- **THE PROBLEM**
Which lines in the entries below contain the string "setFail"? Show each of them in full.

- **DATA UNDER STUDY**
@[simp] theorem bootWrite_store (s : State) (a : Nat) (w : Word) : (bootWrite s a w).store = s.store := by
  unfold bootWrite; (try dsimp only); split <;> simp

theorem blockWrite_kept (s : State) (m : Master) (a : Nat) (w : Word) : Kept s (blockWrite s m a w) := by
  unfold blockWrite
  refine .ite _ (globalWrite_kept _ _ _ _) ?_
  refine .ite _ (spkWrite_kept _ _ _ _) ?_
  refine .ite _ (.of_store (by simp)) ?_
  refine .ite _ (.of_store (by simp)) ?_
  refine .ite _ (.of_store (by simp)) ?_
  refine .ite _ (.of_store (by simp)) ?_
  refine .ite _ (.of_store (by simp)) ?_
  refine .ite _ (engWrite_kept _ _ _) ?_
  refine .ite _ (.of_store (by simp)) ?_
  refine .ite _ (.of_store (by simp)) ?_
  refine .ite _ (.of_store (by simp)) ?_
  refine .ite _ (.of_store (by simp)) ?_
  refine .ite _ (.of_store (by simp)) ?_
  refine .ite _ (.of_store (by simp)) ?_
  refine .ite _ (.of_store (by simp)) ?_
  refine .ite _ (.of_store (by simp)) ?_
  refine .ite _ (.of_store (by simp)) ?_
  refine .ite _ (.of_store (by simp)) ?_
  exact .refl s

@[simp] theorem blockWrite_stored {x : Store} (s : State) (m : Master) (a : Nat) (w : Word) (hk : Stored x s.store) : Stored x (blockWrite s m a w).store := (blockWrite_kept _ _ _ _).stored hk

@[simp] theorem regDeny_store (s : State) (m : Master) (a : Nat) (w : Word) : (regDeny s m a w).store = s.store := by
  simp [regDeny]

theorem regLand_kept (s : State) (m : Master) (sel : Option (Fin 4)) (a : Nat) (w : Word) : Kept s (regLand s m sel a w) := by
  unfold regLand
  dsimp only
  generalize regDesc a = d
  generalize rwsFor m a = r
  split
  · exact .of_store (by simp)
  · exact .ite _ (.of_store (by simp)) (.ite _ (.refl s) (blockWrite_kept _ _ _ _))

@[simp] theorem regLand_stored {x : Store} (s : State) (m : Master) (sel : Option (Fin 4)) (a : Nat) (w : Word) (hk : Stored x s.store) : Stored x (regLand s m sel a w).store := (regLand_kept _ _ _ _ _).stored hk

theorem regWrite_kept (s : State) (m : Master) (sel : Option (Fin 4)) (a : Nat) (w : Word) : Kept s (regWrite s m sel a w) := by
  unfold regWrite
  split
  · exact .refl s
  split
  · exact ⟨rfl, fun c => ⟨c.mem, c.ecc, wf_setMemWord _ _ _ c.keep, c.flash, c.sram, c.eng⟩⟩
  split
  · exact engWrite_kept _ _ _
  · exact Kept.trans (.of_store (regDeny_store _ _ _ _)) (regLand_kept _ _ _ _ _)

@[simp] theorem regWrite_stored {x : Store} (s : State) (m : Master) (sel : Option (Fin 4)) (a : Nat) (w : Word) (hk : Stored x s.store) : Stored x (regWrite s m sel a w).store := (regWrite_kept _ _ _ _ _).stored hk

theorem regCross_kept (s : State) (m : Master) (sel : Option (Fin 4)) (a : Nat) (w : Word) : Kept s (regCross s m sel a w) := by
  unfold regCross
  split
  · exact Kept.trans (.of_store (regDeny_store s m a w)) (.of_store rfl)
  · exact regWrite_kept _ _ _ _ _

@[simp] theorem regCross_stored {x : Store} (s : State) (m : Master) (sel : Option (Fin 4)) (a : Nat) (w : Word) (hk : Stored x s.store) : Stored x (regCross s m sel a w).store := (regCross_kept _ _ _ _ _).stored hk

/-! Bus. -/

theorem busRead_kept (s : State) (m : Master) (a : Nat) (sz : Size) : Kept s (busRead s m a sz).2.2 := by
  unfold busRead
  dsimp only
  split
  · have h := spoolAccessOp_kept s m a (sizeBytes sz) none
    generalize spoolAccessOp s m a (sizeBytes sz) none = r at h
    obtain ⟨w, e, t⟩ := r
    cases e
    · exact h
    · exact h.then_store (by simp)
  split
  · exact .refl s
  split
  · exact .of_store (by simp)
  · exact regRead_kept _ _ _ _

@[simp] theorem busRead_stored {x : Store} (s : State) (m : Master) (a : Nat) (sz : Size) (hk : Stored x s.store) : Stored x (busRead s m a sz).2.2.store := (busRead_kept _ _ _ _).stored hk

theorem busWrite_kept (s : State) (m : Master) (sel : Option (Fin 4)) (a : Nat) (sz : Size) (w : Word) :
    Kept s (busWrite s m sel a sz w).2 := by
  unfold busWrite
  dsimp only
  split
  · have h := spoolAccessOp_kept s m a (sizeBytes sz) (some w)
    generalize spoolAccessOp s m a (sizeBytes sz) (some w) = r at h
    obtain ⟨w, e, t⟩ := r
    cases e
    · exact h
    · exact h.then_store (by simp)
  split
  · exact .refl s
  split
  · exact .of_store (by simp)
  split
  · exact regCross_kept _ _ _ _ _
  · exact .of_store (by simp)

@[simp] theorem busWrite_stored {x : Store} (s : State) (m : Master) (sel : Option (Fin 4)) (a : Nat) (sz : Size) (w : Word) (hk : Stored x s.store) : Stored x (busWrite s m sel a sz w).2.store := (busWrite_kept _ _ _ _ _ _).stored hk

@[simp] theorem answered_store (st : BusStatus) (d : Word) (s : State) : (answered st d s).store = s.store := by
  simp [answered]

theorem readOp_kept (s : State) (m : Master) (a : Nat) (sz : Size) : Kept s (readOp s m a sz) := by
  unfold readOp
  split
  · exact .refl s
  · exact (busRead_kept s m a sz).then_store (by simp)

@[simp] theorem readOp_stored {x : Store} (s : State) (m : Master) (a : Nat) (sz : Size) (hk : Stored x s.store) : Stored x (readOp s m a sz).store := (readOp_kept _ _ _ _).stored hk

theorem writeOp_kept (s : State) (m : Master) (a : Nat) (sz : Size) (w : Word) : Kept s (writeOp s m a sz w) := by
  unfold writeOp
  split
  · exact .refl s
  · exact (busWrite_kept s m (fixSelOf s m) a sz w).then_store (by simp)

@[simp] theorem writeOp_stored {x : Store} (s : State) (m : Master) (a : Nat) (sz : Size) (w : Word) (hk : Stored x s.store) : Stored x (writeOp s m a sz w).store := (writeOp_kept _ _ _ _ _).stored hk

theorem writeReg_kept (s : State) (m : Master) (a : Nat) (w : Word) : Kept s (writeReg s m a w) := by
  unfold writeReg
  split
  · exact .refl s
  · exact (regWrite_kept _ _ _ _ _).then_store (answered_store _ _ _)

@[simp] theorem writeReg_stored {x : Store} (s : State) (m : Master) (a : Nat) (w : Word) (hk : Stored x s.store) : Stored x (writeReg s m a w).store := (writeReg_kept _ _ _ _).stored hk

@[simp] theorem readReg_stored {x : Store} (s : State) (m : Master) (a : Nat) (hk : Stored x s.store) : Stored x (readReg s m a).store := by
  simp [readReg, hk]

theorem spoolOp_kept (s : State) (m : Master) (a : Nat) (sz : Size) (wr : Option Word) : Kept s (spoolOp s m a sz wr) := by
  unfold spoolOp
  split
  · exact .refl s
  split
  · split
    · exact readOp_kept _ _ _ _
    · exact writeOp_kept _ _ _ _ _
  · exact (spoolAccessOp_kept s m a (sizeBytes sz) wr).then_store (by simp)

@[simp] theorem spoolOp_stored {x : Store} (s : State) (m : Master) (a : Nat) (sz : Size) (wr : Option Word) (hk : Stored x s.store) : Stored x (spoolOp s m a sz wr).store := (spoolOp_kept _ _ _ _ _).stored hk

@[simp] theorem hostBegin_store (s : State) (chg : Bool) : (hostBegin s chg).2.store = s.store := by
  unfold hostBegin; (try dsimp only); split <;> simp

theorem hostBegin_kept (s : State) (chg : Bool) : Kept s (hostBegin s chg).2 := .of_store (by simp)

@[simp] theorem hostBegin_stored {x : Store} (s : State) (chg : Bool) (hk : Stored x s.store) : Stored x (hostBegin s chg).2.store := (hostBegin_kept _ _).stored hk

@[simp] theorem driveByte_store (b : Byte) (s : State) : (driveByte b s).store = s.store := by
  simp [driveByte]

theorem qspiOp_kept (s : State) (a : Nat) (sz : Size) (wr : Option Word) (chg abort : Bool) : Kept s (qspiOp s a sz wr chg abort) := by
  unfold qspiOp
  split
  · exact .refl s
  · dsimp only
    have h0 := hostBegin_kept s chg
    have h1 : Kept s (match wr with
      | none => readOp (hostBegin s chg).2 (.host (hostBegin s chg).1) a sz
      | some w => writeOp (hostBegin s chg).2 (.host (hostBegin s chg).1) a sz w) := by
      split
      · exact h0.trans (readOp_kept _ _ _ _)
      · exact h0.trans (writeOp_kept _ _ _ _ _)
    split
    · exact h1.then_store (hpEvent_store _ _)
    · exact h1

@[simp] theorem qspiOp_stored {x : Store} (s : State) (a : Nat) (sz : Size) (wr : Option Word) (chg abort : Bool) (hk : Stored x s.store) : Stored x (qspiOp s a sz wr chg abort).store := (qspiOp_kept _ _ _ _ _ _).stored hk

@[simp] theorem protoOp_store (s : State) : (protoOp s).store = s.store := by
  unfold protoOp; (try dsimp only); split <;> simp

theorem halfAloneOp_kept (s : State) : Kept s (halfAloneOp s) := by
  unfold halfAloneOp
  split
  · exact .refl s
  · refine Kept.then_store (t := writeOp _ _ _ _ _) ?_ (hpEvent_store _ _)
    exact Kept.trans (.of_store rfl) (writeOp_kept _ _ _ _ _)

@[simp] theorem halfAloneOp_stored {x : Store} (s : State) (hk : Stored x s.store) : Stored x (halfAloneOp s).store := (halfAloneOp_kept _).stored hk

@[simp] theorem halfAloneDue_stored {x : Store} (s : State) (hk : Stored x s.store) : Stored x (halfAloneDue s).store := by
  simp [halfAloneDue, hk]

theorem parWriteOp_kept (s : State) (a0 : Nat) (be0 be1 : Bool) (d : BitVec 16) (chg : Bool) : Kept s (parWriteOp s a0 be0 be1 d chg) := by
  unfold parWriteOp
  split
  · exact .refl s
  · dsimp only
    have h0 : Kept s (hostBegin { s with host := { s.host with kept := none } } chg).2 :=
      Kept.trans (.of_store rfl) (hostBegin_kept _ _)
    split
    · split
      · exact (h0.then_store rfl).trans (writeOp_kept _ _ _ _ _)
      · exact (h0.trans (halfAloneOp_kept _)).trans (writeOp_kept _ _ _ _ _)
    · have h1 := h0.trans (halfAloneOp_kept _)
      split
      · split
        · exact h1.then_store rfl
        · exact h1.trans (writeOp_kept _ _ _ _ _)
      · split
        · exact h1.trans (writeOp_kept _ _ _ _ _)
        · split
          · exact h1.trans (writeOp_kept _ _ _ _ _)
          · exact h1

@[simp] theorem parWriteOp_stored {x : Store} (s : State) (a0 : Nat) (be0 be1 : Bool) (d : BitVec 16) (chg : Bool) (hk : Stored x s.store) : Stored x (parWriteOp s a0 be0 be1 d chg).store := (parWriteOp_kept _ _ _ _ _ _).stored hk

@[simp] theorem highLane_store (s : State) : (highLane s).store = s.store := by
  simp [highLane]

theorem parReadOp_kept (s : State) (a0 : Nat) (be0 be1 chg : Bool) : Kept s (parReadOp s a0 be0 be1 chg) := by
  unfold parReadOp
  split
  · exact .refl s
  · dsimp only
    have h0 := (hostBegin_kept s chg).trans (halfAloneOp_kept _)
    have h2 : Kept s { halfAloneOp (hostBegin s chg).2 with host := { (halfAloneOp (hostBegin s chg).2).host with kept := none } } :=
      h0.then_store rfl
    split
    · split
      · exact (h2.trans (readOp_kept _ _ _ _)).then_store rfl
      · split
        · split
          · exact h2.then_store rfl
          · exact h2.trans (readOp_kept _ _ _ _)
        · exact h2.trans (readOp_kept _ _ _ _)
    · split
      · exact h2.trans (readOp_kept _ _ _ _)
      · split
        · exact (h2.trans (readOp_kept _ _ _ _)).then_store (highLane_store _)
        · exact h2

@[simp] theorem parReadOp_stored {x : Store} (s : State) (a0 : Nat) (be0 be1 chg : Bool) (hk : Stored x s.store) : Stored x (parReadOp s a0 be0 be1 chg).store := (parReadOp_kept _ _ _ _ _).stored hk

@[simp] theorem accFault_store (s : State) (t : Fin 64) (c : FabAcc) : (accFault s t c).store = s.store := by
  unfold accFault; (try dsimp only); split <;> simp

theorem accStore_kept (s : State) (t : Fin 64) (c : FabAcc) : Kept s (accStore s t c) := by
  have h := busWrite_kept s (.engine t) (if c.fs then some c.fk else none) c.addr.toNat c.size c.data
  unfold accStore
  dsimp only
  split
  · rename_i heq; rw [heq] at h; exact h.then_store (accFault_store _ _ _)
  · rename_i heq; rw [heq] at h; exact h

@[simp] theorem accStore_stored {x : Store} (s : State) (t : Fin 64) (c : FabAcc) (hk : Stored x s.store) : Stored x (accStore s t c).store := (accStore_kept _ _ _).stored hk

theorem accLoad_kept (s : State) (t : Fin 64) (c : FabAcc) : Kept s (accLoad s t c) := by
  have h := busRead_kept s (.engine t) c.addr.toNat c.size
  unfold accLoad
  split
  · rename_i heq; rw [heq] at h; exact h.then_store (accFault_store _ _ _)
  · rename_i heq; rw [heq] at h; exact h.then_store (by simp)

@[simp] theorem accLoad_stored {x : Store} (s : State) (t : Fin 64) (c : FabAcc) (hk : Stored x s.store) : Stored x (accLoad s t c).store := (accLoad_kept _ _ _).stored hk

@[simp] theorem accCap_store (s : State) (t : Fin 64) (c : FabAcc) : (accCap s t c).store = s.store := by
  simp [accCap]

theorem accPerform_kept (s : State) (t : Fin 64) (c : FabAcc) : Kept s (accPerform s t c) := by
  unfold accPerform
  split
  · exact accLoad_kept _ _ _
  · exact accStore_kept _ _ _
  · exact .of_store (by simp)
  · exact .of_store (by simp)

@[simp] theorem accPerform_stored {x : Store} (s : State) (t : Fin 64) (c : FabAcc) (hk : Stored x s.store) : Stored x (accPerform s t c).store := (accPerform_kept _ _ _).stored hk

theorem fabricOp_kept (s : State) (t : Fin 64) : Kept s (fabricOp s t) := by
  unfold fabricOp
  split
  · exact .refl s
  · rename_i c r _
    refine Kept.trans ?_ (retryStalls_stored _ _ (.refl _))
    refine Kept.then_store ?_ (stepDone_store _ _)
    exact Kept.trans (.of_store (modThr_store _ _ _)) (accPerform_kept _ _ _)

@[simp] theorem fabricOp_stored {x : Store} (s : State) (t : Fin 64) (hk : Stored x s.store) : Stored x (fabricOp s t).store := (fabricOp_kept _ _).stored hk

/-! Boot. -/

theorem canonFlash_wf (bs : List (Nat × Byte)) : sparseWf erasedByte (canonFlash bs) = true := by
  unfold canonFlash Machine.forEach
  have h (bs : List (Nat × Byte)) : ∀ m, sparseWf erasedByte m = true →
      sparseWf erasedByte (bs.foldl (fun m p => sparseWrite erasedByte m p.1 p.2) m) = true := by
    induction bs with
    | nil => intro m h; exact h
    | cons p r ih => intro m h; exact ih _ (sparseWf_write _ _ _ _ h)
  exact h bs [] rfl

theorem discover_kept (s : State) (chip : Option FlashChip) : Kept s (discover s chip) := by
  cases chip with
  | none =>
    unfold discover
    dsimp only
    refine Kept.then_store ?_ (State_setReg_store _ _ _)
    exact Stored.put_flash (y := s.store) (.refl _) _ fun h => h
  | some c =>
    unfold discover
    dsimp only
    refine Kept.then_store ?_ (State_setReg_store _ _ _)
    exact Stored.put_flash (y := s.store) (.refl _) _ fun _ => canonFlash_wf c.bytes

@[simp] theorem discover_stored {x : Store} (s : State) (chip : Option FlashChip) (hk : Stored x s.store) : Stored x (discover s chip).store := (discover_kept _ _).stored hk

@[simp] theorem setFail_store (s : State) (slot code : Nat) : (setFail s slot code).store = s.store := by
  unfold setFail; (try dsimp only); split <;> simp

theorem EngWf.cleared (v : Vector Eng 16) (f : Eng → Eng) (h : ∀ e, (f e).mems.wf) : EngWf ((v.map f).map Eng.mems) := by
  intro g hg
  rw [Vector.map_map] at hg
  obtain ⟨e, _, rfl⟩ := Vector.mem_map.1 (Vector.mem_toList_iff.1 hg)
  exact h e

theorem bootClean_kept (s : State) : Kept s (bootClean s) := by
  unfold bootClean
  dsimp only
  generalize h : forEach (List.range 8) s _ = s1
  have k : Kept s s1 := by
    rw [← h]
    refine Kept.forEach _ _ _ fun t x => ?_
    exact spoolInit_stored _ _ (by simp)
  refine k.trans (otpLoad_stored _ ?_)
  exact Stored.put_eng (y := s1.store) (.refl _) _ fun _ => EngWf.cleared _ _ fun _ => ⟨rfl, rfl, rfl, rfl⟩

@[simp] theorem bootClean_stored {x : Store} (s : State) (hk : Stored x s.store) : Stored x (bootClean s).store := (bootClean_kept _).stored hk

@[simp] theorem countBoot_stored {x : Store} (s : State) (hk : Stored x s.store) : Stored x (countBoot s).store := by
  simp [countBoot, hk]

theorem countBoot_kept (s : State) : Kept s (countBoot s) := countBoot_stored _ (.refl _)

- **ANSWER AREA**
@[simp] theorem setFail_store (s : State) (slot code : Nat) : (setFail s slot code).store = s.store := by
  unfold setFail; (try dsimp only); split <;> simp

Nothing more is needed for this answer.